EXERCISE MATERIAL:
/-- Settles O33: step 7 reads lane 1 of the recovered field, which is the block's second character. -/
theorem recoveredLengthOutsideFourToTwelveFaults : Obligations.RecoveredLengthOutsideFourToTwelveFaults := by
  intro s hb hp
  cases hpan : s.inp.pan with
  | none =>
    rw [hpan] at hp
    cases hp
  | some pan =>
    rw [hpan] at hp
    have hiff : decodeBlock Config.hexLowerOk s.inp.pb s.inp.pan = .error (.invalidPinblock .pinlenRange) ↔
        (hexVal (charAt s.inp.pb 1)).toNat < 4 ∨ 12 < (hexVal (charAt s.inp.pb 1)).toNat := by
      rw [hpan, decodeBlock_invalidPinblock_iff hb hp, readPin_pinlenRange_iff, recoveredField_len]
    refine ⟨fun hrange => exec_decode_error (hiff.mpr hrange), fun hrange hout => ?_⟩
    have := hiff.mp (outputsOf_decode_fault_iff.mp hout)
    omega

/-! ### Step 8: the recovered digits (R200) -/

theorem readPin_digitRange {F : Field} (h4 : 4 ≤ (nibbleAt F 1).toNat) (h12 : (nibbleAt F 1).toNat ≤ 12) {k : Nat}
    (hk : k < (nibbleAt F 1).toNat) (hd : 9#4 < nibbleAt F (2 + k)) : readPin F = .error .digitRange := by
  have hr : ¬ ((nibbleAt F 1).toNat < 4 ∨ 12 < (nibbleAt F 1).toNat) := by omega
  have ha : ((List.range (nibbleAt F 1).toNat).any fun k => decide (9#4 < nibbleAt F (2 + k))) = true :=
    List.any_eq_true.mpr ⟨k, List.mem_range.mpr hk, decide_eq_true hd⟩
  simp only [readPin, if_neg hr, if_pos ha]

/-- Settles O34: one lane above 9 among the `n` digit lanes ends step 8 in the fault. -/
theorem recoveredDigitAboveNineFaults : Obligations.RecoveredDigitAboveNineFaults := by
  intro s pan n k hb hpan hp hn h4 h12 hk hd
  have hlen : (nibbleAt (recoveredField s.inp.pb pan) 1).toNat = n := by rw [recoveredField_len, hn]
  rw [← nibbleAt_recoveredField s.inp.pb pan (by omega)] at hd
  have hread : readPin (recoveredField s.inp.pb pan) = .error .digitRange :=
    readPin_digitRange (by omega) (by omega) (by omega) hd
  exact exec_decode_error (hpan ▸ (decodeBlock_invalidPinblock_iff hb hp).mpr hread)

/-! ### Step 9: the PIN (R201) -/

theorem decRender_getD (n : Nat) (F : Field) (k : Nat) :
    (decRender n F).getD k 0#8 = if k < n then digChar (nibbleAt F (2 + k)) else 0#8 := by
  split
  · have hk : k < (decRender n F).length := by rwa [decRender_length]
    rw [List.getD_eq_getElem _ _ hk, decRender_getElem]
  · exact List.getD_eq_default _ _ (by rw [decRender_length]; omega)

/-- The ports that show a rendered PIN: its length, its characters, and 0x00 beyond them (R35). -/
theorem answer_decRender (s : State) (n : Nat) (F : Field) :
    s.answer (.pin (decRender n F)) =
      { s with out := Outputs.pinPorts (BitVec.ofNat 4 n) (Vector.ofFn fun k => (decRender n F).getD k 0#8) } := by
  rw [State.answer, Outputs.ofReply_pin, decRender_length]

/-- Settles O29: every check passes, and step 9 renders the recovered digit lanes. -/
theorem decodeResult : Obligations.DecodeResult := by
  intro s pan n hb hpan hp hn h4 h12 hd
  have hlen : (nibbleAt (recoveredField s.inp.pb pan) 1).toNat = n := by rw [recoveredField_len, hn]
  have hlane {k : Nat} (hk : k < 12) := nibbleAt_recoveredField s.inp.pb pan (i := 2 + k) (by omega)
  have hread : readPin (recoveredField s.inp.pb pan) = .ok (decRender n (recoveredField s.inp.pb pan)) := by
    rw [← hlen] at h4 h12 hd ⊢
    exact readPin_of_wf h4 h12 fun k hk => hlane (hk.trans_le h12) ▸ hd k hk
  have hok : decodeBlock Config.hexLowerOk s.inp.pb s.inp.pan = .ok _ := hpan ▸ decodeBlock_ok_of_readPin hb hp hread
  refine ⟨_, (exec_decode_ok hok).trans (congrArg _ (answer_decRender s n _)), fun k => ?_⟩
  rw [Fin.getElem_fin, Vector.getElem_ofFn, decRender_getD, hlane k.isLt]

--

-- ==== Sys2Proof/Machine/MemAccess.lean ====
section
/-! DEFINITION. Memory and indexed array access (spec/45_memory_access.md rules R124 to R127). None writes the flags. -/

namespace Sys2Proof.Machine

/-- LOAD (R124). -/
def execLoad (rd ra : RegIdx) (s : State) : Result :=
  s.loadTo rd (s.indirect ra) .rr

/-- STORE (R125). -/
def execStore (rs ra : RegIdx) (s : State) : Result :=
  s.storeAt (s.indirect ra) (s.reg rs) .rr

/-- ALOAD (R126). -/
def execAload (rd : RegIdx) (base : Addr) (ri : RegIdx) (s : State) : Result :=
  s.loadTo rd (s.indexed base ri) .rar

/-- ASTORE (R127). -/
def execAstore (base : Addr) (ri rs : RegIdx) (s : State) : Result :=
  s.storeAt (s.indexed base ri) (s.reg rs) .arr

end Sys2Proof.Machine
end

DESCRIPTION OF THE TASK:
Reproduce the entries above exactly, but only the lines between the line holding "by rwa [decRender_length]" and the line holding "them (R35). -/", inclusive.

EXPECTED ANSWER:
  · have hk : k < (decRender n F).length := by rwa [decRender_length]
    rw [List.getD_eq_getElem _ _ hk, decRender_getElem]
  · exact List.getD_eq_default _ _ (by rw [decRender_length]; omega)

/-- The ports that show a rendered PIN: its length, its characters, and 0x00 beyond them (R35). -/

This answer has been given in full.